2. **Loading dataset**

The second step after importing the necessary libraries, is to load your data. The data that was used here is the CIFAR10 data obtained from **torchvision**, which is a package in pytorch consisting of several datasets. To access and load our dataset, we use the function, **torchvision.datasets**. 



In [27]:
train_dataset = dsets.CIFAR10('path/to/CIFAR10_root/', 
                            train=True, 
                            transform=transforms.ToTensor(),
                            download=True)
test_dataset = dsets.CIFAR10('path/to/CIFAR10_root/', 
                            train=False, 
                            transform=transforms.ToTensor(),
                            )



3. **Making dataset iterable**

In step three, we will use the function, **DataLoader**, from the torchvision package to make our dataset iterable. At this step will initialize the batch size of our dataset that will be used in the training of our model. We can also shuffle our data in this step if necessary. The batch-size used here is 200, one can take any amount of batch size. We set shuffle to be true inorder to shuffle our data. Here, we can also initialize the number of iterations and epochs which are used in training.

In [20]:
batch_size = 200
no_iterations = 6000
no_epochs = no_iterations/(len(train_dataset)/batch_size)
no_epochs = int(no_epochs)

train_loader = DataLoader(dataset=train_dataset,batch_size=batch_size,shuffle=True)
test_loader = DataLoader(dataset=test_dataset,batch_size=batch_size,shuffle=True)

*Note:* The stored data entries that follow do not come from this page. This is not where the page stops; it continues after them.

/-! ## Core.setCtx: a context replaced -/

@[simp] theorem Core.setCtx_ctxs (c : Core) (n : Nat) (x : Ctx) : (c.setCtx n x).ctxs = put c.ctxs n x := rfl
@[simp] theorem Core.setCtx_ks (c : Core) (n : Nat) (x : Ctx) : (c.setCtx n x).ks = c.ks := rfl
@[simp] theorem Core.setCtx_ws (c : Core) (n : Nat) (x : Ctx) : (c.setCtx n x).ws = c.ws := rfl
@[simp] theorem Core.setCtx_writes (c : Core) (n : Nat) (x : Ctx) : (c.setCtx n x).writes = c.writes := rfl
@[simp] theorem Core.setCtx_tvec (c : Core) (n : Nat) (x : Ctx) : (c.setCtx n x).tvec = c.tvec := rfl
@[simp] theorem Core.setCtx_deleg (c : Core) (n : Nat) (x : Ctx) : (c.setCtx n x).deleg = c.deleg := rfl
@[simp] theorem Core.setCtx_timer (c : Core) (n : Nat) (x : Ctx) : (c.setCtx n x).timer = c.timer := rfl
@[simp] theorem Core.setCtx_csel (c : Core) (n : Nat) (x : Ctx) : (c.setCtx n x).csel = c.csel := rfl
@[simp] theorem Core.setCtx_qarb (c : Core) (n : Nat) (x : Ctx) : (c.setCtx n x).qarb = c.qarb := rfl
@[simp] theorem Core.setCtx_ls (c : Core) (n : Nat) (x : Ctx) : (c.setCtx n x).ls = c.ls := rfl
@[simp] theorem Core.setCtx_empties (c : Core) (n : Nat) (x : Ctx) : (c.setCtx n x).empties = c.empties := rfl
@[simp] theorem Core.setCtx_code (c : Core) (n : Nat) (x : Ctx) : (c.setCtx n x).code = c.code := rfl
@[simp] theorem Core.setCtx_accs (c : Core) (n : Nat) (x : Ctx) : (c.setCtx n x).accs = c.accs := rfl
@[simp] theorem Core.setCtx_claims (c : Core) (n : Nat) (x : Ctx) : (c.setCtx n x).claims = c.claims := rfl
@[simp] theorem Core.setCtx_mwait (c : Core) (n : Nat) (x : Ctx) : (c.setCtx n x).mwait = c.mwait := rfl
@[simp] theorem Core.setCtx_ewait (c : Core) (n : Nat) (x : Ctx) : (c.setCtx n x).ewait = c.ewait := rfl
@[simp] theorem Core.setCtx_mq (c : Core) (n : Nat) (x : Ctx) : (c.setCtx n x).mq = c.mq := rfl
@[simp] theorem Core.setCtx_mflight (c : Core) (n : Nat) (x : Ctx) : (c.setCtx n x).mflight = c.mflight := rfl
@[simp] theorem Core.setCtx_munit (c : Core) (n : Nat) (x : Ctx) : (c.setCtx n x).munit = c.munit := rfl
@[simp] theorem Core.setCtx_mtaken (c : Core) (n : Nat) (x : Ctx) : (c.setCtx n x).mtaken = c.mtaken := rfl
@[simp] theorem Core.setCtx_mwrites (c : Core) (n : Nat) (x : Ctx) : (c.setCtx n x).mwrites = c.mwrites := rfl
@[simp] theorem Core.setCtx_mdone (c : Core) (n : Nat) (x : Ctx) : (c.setCtx n x).mdone = c.mdone := rfl
@[simp] theorem Core.setCtx_eq (c : Core) (n : Nat) (x : Ctx) : (c.setCtx n x).eq = c.eq := rfl
@[simp] theorem Core.setCtx_eflight (c : Core) (n : Nat) (x : Ctx) : (c.setCtx n x).eflight = c.eflight := rfl
@[simp] theorem Core.setCtx_hazards (c : Core) (n : Nat) (x : Ctx) : (c.setCtx n x).hazards = c.hazards := rfl
@[simp] theorem Core.setCtx_cmdOrder (c : Core) (n : Nat) (x : Ctx) : (c.setCtx n x).cmdOrder = c.cmdOrder := rfl
@[simp] theorem Core.setCtx_pool (c : Core) (n : Nat) (x : Ctx) : (c.setCtx n x).pool = c.pool := rfl
@[simp] theorem Core.setCtx_deque (c : Core) (n : Nat) (x : Ctx) : (c.setCtx n x).deque = c.deque := rfl
@[simp] theorem Core.setCtx_chain (c : Core) (n : Nat) (x : Ctx) : (c.setCtx n x).chain = c.chain := rfl
@[simp] theorem Core.setCtx_zeroSpilled (c : Core) (n : Nat) (x : Ctx) : (c.setCtx n x).zeroSpilled = c.zeroSpilled := rfl
@[simp] theorem Core.setCtx_ready (c : Core) (n : Nat) (x : Ctx) : (c.setCtx n x).ready = c.ready := rfl
@[simp] theorem Core.setCtx_rings (c : Core) (n : Nat) (x : Ctx) : (c.setCtx n x).rings = c.rings := rfl
@[simp] theorem Core.setCtx_ringTold (c : Core) (n : Nat) (x : Ctx) : (c.setCtx n x).ringTold = c.ringTold := rfl
@[simp] theorem Core.setCtx_msgs (c : Core) (n : Nat) (x : Ctx) : (c.setCtx n x).msgs = c.msgs := rfl
@[simp] theorem Core.setCtx_watches (c : Core) (n : Nat) (x : Ctx) : (c.setCtx n x).watches = c.watches := rfl
@[simp] theorem Core.setCtx_turnOps (c : Core) (n : Nat) (x : Ctx) : (c.setCtx n x).turnOps = c.turnOps := rfl
@[simp] theorem Core.setCtx_changes (c : Core) (n : Nat) (x : Ctx) : (c.setCtx n x).changes = c.changes := rfl
@[simp] theorem Core.setCtx_handler (c : Core) (n : Nat) (x : Ctx) : (c.setCtx n x).handler = c.handler := rfl
@[simp] theorem Core.setCtx_pending (c : Core) (n : Nat) (x : Ctx) : (c.setCtx n x).pending = c.pending := rfl
@[simp] theorem Core.setCtx_delivered (c : Core) (n : Nat) (x : Ctx) : (c.setCtx n x).delivered = c.delivered := rfl
@[simp] theorem Core.setCtx_routes (c : Core) (n : Nat) (x : Ctx) : (c.setCtx n x).routes = c.routes := rfl
@[simp] theorem Core.setCtx_shadow (c : Core) (n : Nat) (x : Ctx) : (c.setCtx n x).shadow = c.shadow := rfl
@[simp] theorem Core.setCtx_period (c : Core) (n : Nat) (x : Ctx) : (c.setCtx n x).period = c.period := rfl
@[simp] theorem Core.setCtx_tideBase (c : Core) (n : Nat) (x : Ctx) : (c.setCtx n x).tideBase = c.tideBase := rfl
@[simp] theorem Core.setCtx_retide (c : Core) (n : Nat) (x : Ctx) : (c.setCtx n x).retide = c.retide := rfl
@[simp] theorem Core.setCtx_flits (c : Core) (n : Nat) (x : Ctx) : (c.setCtx n x).flits = c.flits := rfl
@[simp] theorem Core.setCtx_used (c : Core) (n : Nat) (x : Ctx) : (c.setCtx n x).used = c.used := rfl
@[simp] theorem Core.setCtx_wrote (c : Core) (n : Nat) (x : Ctx) : (c.setCtx n x).wrote = c.wrote := rfl
@[simp] theorem Core.setCtx_migration (c : Core) (n : Nat) (x : Ctx) : (c.setCtx n x).migration = c.migration := rfl
@[simp] theorem Core.setCtx_forward (c : Core) (n : Nat) (x : Ctx) : (c.setCtx n x).forward = c.forward := rfl
@[simp] theorem Core.setCtx_launches (c : Core) (n : Nat) (x : Ctx) : (c.setCtx n x).launches = c.launches := rfl
@[simp] theorem Core.setCtx_latch (c : Core) (n : Nat) (x : Ctx) : (c.setCtx n x).latch = c.latch := rfl
@[simp] theorem Core.setCtx_logLaunch (c : Core) (n : Nat) (x : Ctx) : (c.setCtx n x).logLaunch = c.logLaunch := rfl
@[simp] theorem Core.setCtx_recvs (c : Core) (n : Nat) (x : Ctx) : (c.setCtx n x).recvs = c.recvs := rfl
@[simp] theorem Core.setCtx_traces (c : Core) (n : Nat) (x : Ctx) : (c.setCtx n x).traces = c.traces := rfl
@[simp] theorem Core.setCtx_lostLog (c : Core) (n : Nat) (x : Ctx) : (c.setCtx n x).lostLog = c.lostLog := rfl
@[simp] theorem Core.setCtx_replay (c : Core) (n : Nat) (x : Ctx) : (c.setCtx n x).replay = c.replay := rfl
@[simp] theorem Core.setCtx_replaying (c : Core) (n : Nat) (x : Ctx) : (c.setCtx n x).replaying = c.replaying := rfl
@[simp] theorem Core.setCtx_replayShift (c : Core) (n : Nat) (x : Ctx) : (c.setCtx n x).replayShift = c.replayShift := rfl
@[simp] theorem Core.setCtx_replayOf (c : Core) (n : Nat) (x : Ctx) : (c.setCtx n x).replayOf = c.replayOf := rfl
@[simp] theorem Core.setCtx_lastTenant (c : Core) (n : Nat) (x : Ctx) : (c.setCtx n x).lastTenant = c.lastTenant := rfl
@[simp] theorem Core.setCtx_degraded (c : Core) (n : Nat) (x : Ctx) : (c.setCtx n x).degraded = c.degraded := rfl
@[simp] theorem Core.setCtx_swapping (c : Core) (n : Nat) (x : Ctx) : (c.setCtx n x).swapping = c.swapping := rfl
@[simp] theorem Core.setCtx_resuming (c : Core) (n : Nat) (x : Ctx) : (c.setCtx n x).resuming = c.resuming := rfl
@[simp] theorem Core.setCtx_writers (c : Core) (n : Nat) (x : Ctx) : (c.setCtx n x).writers = c.writers := rfl
@[simp] theorem Core.setCtx_poison (c : Core) (n : Nat) (x : Ctx) : (c.setCtx n x).poison = c.poison := rfl
@[simp] theorem Core.setCtx_emonef (c : Core) (n : Nat) (x : Ctx) : (c.setCtx n x).emonef = c.emonef := rfl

4. **Creating MLP model class**

Now, it is time to create our MLP model class. Our class will contain two parts; initialization part and defining the forward pass process. The forward pass involves two step; application of linear and non linear function. Our MLP neural network will have 3 hidden layers and two activation function will be used; **Rectified Linear Unit and tanh function**. **nn.Module** defines the neural network.

In [22]:
class MLP(nn.Module):
    def __init__(self, input_dim, no_neurons,output_dim):
        super(MLP,self).__init__()
        ###initialization step##
        self.fc1 = nn.Linear(input_dim, no_neurons)
        self.non_linear1 = nn.ReLU()
        self.fc2 = nn.Linear(no_neurons, no_neurons)
        self.non_linear2 = nn.ReLU()
        self.fc3 = nn.Linear(no_neurons, no_neurons)
        self.non_linear3 = nn.Tanh()
        self.fc4 = nn.Linear(no_neurons, output_dim)
    def forward(self,x):
        out = self.fc1(x)
        out = self.non_linear1(out)
        out = self.fc2(out)
        out = self.non_linear2(out)
        out = self.fc3(out)
        out = self.non_linear3(out)
        out = self.fc4(out)
        return out



**Instantiating model class**

Here we specify the size of our image, which is the input dimension. CIFA10 has image with width size of 32, length size of 32 and 3 channels. 
We specify the number of neurons/units in the first layer, this can be any number.
We specify the number of output, depending on the number of labels or categories you have in your target variable. CIFAR10 has 10 labels, so our output dimension will be 10.
We also call our model calss here.

In [23]:
input_dim = 32*32*3
no_neurons = 500
output_dim = 10
model = MLP(input_dim, no_neurons, output_dim)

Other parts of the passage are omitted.